-- ==== Sys2Proof/Machine/Memory.lean ====
section
/-!
DEFINITION. Global loads, stores, prefetches, atomics and fences (09 R243 to R265), with the actions of releases and
acquires (05 R136), watchpoints (14 R379) and compared stores (14 R389, R390).
-/

namespace Sys2Proof.Machine

/-! ### Addresses and checks (R244, R246) -/

/-- The offset of a memory form in bytes: OFF, widened by a W prefix to 33 bits, in units of the access size (R202). -/
def mdisp (f : MForm) : Dword :=
  let units : Dword := match f.p with
    | .w ihi => (ihi ++ f.off).signExtend 64
    | _ => f.off.signExtend 64
  units * BitVec.ofNat 64 (szBytes f.sz)

/-- The effective address of a lane (R244). -/
def Gid.ea (g : Gid) (l : Nat) (f : MForm) : Dword := g.dword l f.a f.lit + mdisp f

/-- The cluster of a core (R62). -/
def clusterOf (core : Nat) : Nat := core / 8

/-- A lane's access after its checks: where it goes. -/
structure LaneAcc where
  lane : Nat
  ea : Dword
  pa : Nat
  nc : Bool := false
  wt : Bool := false
  ireg : BitVec 12 := 0
  /-- Every word it touches is valid in L1. -/
  hit : Bool := false
  deriving DecidableEq, Repr, Inhabited

/-- What one lane's checks come to. -/
inductive Probe where
  | acc (a : LaneAcc)
  | stop (lane : Nat) (c : BitVec 8)
  | renew (rec : Nat)
  | walk (va : Dword)
  deriving DecidableEq, Repr

/-- The words of a line that `n` bytes at an offset touch. -/
def wordsAt (off n : Nat) : BitVec 32 :=
  BitVec.ofNat 32 ((List.range 32).foldl (fun a k =>
    if off < 4 * k + 4 ∧ 4 * k < off + n then a + 2 ^ k else a) 0)

/-- A watchpoint register matches an access of a kind (R379): `rd` and `wr` say what it does. -/
def wpMatch (wp : Dword) (ea : Dword) (n : Nat) (rd wr : Bool) : Bool :=
  let lg := max 3 (field wp 62 57)
  let base := field wp 56 3 * 8
  let base := base - base % 2 ^ lg
  wp.getLsbD 0 && ((rd && wp.getLsbD 2) || (wr && wp.getLsbD 1))
    && decide (ea.toNat < base + 2 ^ lg) && decide (base < ea.toNat + n)

/-- Whether a lane's access meets WP0 or WP1 of its launch on its core. -/
def State.watched (s : State) (ea : Dword) (n : Nat) (rd wr : Bool) : Bool :=
  let g := s.g
  let lc := s.lc g.core g.kslot
  !g.gang.noWatch && (wpMatch lc.wp0 ea n rd wr || wpMatch lc.wp1 ea n rd wr)

/-- ASID of the issuing gang's launch. -/
def State.asid (s : State) : Nat := (s.launch s.g.launch).asid

/-- The checks of `n` bytes at an address, alignment apart (R246 step 3): where the access does not hit in L1,
translation; then the watchpoints. -/
def State.probeAt (s : State) (l : Nat) (ea : Dword) (n : Nat) (right : BitVec 4) (useL1 rd wr : Bool) : Probe :=
    let g := s.g
    let line := (s.pair (pairOf g.core)).line s.asid g.kslot (ea.toNat / 128)
    let need := wordsAt (ea.toNat % 128) n
    let hit := match line with
      | some ln => if useL1 ∧ ln.valid &&& need = need ∧ ea.toNat < 2 ^ 57 then some ln else none
      | none => none
    match hit with
    | some ln =>
      if s.watched ea n rd wr then .stop l 0x05
      else .acc { lane := l, ea := ea, pa := 128 * ln.pline + ea.toNat % 128, wt := ln.wt, ireg := ln.ireg, hit := true }
    | none => match s.translate (clusterOf g.core) g.launch ea n right with
      | .cause c => .stop l c
      | .renew r => .renew r
      | .walk => .walk ea
      | .ok pa e => if s.watched ea n rd wr then .stop l 0x05
        else .acc { lane := l, ea := ea, pa := pa, nc := e.nc, wt := e.wt, ireg := e.ireg }

/-- One lane's checks of `n` bytes at an address (R246 steps 2 and 3): alignment, then the others. -/
def State.probe (s : State) (l : Nat) (ea : Dword) (n : Nat) (right : BitVec 4) (useL1 rd wr : Bool) : Probe :=
  if ea.toNat % n ≠ 0 then .stop l 0x07 else s.probeAt l ea n right useL1 rd wr

/-- Priority of a lease-renewal fault (Table 2 of R370). -/
def renewalPriority : Nat := 12

/-- An earlier load, atomic or matrix operation of the issuing gang id awaits a line: a later access to it waits (R139) (DEDUCED,
log entry 35). -/
def State.lineOpen (s : State) (ln : Nat) : Bool :=
  s.reqs.any (fun e => e.2.gid == s.cur && e.2.pline == ln && (match Tab.find s.ops e.2.op with
    | some o => o.kind != .galley
    | none => false))
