-- ==== Sys2Proof/Machine/Engines.lean ====
section
/-!
DEFINITION. Copy-engine commands (12 R319 to R330, 04 R123, R124), the typecase instructions (12 R334 to R336), and the
completion of long-latency operations (08 R208).
-/

namespace Sys2Proof.Machine

/-! ### Descriptors (R319, R320) -/

/-- Byte field of a descriptor held as eight words: `n` bytes from byte `k`. -/
def dfield (d : List Dword) (k n : Nat) : Nat :=
  (d.mapIdx (fun i w => w.toNat * 2 ^ (64 * i))).foldl (· + ·) 0 / 2 ^ (8 * k) % 2 ^ (8 * n)

/-- A signed 32-bit stride. -/
def stride (d : List Dword) (k : Nat) : Int := (BitVec.ofNat 32 (dfield d k 4)).toInt

/-- CTL bits: source and destination in scratchpad, arrivals, conversion. -/
def ctl (d : List Dword) (k : Nat) : Bool := (dfield d 62 1).testBit k

/-- Source and destination type codes. -/
def sfmt (d : List Dword) : Nat := dfield d 60 1
def dfmt (d : List Dword) : Nat := dfield d 61 1

/-- Elements per run and the counts of levels 1 to 4. -/
def runLen (d : List Dword) : Nat := dfield d 16 4
def levels (d : List Dword) : List Nat := [dfield d 20 2, dfield d 22 2, dfield d 24 2, dfield d 26 2]

/-- A malformed descriptor (R320); an `xpf` ignores DST, the DS strides and conversion (R328). -/
def malformed (d : List Dword) (pf : Bool) : Bool :=
  let cvt := ctl d 3 && !pf
  let unit := cvtUnit cvt (sfmt d) (dfmt d)
  let (es, ed) := cvtSizes cvt (sfmt d) (dfmt d)
  let off (k : Nat) (e : Nat) : Bool := stride d k % e != 0
  dfield d 62 1 / 16 != 0 || dfield d 63 1 != 0
    || (ctl d 0 && dfield d 4 4 != 0) || (ctl d 1 && !pf && dfield d 12 4 != 0)
    || (match unit with
      | none => true
      | some (n, _, _) => runLen d % n != 0)
    || dfield d 0 8 % es != 0 || [28, 32, 36, 40].any (fun k => off k es)
    || (!pf && (dfield d 8 8 % ed != 0 || [44, 48, 52, 56].any (fun k => off k ed)))
    || (pf && ctl d 0)

/-- The indices (i1, i2, i3, i4) of run `r`: level 1 fastest (R322). -/
def runIndex (d : List Dword) (r : Nat) : List Nat :=
  let n := levels d
  let n1 := max 1 (n.getD 0 1)
  let n2 := max 1 (n.getD 1 1)
  let n3 := max 1 (n.getD 2 1)
  [r % n1, r / n1 % n2, r / (n1 * n2) % n3, r / (n1 * n2 * n3)]

/-- Runs of a command; none where N0 or a level count is 0. -/
def runs (d : List Dword) : Nat := if runLen d = 0 then 0 else (levels d).foldl (· * ·) 1

/-- Base of a run: the base field at byte `base` with the strides from byte `st`, as an integer. -/
def runBase (d : List Dword) (base st r : Nat) : Int :=
  ((runIndex d r).mapIdx (fun i (n : Nat) => (n : Int) * stride d (st + 4 * i))).foldl (· + ·) ((dfield d base 8 : Nat) : Int)

/-- Destination bytes of one run, and source bytes. -/
def runBytes (d : List Dword) (pf : Bool) : Nat × Nat :=
  match cvtUnit (ctl d 3 && !pf) (sfmt d) (dfmt d) with
  | some (n, s, t) => (runLen d / n * t, runLen d / n * s)
  | none => (0, 0)

/-! ### Issue (R320, R324, R327) -/

/-- The descriptor in scratchpad at an offset. -/
def Pair.descAt (p : Pair) (a : Nat) : List Dword := (List.range 8).map (fun i => BitVec.ofNat 64 (p.scrRead (a + 8 * i) 8))

/-- The descriptor in y0 to y15. -/
def Gid.descY (g : Gid) : List Dword :=
  (List.range 8).map (fun i => Tab.get 0 g.y (2 * i + 1) ++ Tab.get 0 g.y (2 * i))

/-- XFAULT0 and XFAULT1 take the first unreported fault of the launch on the core (Tables 4 and 5 of R326). -/
def State.recordXfault (s : State) (core kslot reason : Nat) (swv : Bool) (sw i0 : Nat) (ix : List Nat) : State :=
  s.updLc core kslot (fun c =>
    if c.xfault0.getLsbD 63 then c
    else
      { c with
        xfault0 := BitVec.ofNat 64 (2 ^ 63 + reason * 2 ^ 60 + (if swv then 2 ^ 56 else 0) + sw % 2 ^ 23 * 2 ^ 32 + i0 % 2 ^ 32)
        xfault1 := BitVec.ofNat 64 (ix.getD 0 0 + ix.getD 1 0 * 2 ^ 16 + ix.getD 2 0 * 2 ^ 32 + ix.getD 3 0 * 2 ^ 48) })

/-- Commands outstanding on a core. -/
def State.cmdCount (s : State) (core : Nat) : Nat := s.cmds.countP (fun e => e.2.core == core)

/-- The most commands an engine holds (R327). -/
def cmdMax : Nat := 512
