-- ==== Sys2Proof/Machine/Forms.lean ====
section
/-!
DEFINITION. What each form accepts (08 R201, R202, R206, R213 and the tables of chapters 09 to 12): the role of every
field, the prefix, the constants, and the instructions that end their clause. A word that decodes and breaks one of
these rules takes the illegal-instruction cause at its header (R207).
-/

namespace Sys2Proof.Machine

/-- What a field of a form is. `n` counts registers: 1, 2 or 4 (R225). -/
inductive Role where
  /-- A field the form does not use: it holds 116 (R201). -/
  | unused
  | src (n : Nat)
  /-- A lane, y or w register, or the zero operand (R226). -/
  | dst (n : Nat)
  /-- A lane register or the zero operand (R249). -/
  | xdst (n : Nat)
  /-- A lane register (R283). -/
  | lane
  /-- A lane or y register (R306). -/
  | xy
  /-- The link of `call`: an even lane or y pair, or the zero operand (R230). -/
  | link
  /-- y0 to y15, written (R253) or read (R301). -/
  | ydst (n : Nat)
  | ysrc
  /-- m0 to m7 (R201). -/
  | mask
  /-- A constant, judged by the form. -/
  | k
  /-- A descriptor in y0–y15 where the field holds 96, else a scratchpad offset (R320). -/
  | desc
  deriving DecidableEq, Repr

/-- The group of registers a field value lies in starts here (Table 4 of R170). -/
def groupBase (v : Nat) : Nat := if v < 96 then 0 else if v < 112 then 96 else 112

/-- A field that names registers names the first of an aligned group of `n` (R225). -/
def alignedField (v n : Nat) : Bool := decide ((v - groupBase v) % n = 0)

/-- A field value that its role accepts (R170, R201, R225, R226). -/
def Role.accepts (r : Role) (f : BitVec 7) : Bool :=
  let v := f.toNat
  match r with
  | .unused => v == 116
  | .src n => if v < 116 then alignedField v n else v != 126
  | .dst n => if v < 116 then alignedField v n else v == 116
  | .xdst n => if v < 96 then alignedField v n else v == 116
  | .lane => decide (v < 96)
  | .xy => decide (v < 112)
  | .link => if v < 112 then alignedField v 2 else v == 116
  | .ydst n => decide (96 ≤ v ∧ v < 112) && alignedField v n
  | .ysrc => decide (96 ≤ v ∧ v < 112)
  | .mask => decide (v < 8)
  | .k => true
  | .desc => (decide (v ≤ 96) || decide (112 ≤ v)) && v != 126

/-- Registers a role reads or writes. -/
def Role.regs : Role → Nat
  | .src n | .dst n | .xdst n | .ydst n => n
  | .lane | .xy | .ysrc | .desc => 1
  | .link => 2
  | .unused | .mask | .k => 0

/-- Whether the role writes its registers. -/
def Role.writes : Role → Bool
  | .dst _ | .xdst _ | .lane | .xy | .link | .ydst _ => true
  | _ => false

/-- A form with the values of its fields. -/
structure Form where
  /-- The prefix, or its absence, is one the form takes (R202). -/
  pre : Bool
  fields : List (Role × BitVec 7)
  /-- Its constants and other fields are ones the form takes. -/
  ok : Bool := true
  /-- It must be the last of its clause (R206). -/
  last : Bool := false
  /-- Its literal, and whether its words have one (R203). -/
  lit : Word := 0
  needs : Bool := false

/-! ### Prefixes (R202) -/

/-- No prefix. -/
def noPre : Pre → Bool
  | .none => true
  | _ => false

/-- No prefix, or W. -/
def widePre : Pre → Bool
  | .none | .w _ => true
  | _ => false

/-- W is required (`movl.64`, R240). -/
def needWide : Pre → Bool
  | .w _ => true
  | _ => false

/-- An O prefix without QUAL and SCOPE is required. -/
def needO : Pre → Bool
  | .o p => p.qual == 0 && p.scope == 0
  | _ => false

/-- An O prefix without QUAL and SCOPE, or none. -/
def optO (p : Pre) : Bool := noPre p || needO p

/-- An O prefix with QUAL 0 and a SCOPE of at least `lo` is required (R251, R264, R318). -/
def needScope (lo : Nat) : Pre → Bool
  | .o p => p.qual == 0 && decide (lo ≤ p.scope.toNat) && decide (p.scope.toNat ≤ 5)
  | _ => false

/-- An O prefix with QUAL `q` and a SCOPE, RM = 0 (R248, R250, R257). -/
def needQual (q : Nat) : Pre → Bool
  | .o p => p.qual.toNat == q && decide (1 ≤ p.scope.toNat) && decide (p.scope.toNat ≤ 5) && p.rm == 0
  | _ => false

/-- An O prefix with QUAL 1–3 and SCOPE 1–5 (R259). -/
def needAnyQual : Pre → Bool
  | .o p => decide (1 ≤ p.qual.toNat) && decide (p.qual.toNat ≤ 3) && decide (1 ≤ p.scope.toNat) && decide (p.scope.toNat ≤ 5)
  | _ => false

/-- The fields of a T prefix (Table 3 of R292). -/
structure TUse where
  ta : Bool := false
  tb : Bool := false
  acc : Bool := false
  sb : Bool := false
  tr : Bool := false
  spb : Bool := false
  zad : Bool := false
  afmt : Bool := false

================

*ACTION ITEM:* Go through the entries above and report each line with the string "last" in it.

*TASK SOLUTION:*
  /-- It must be the last of its clause (R206). -/
  last : Bool := false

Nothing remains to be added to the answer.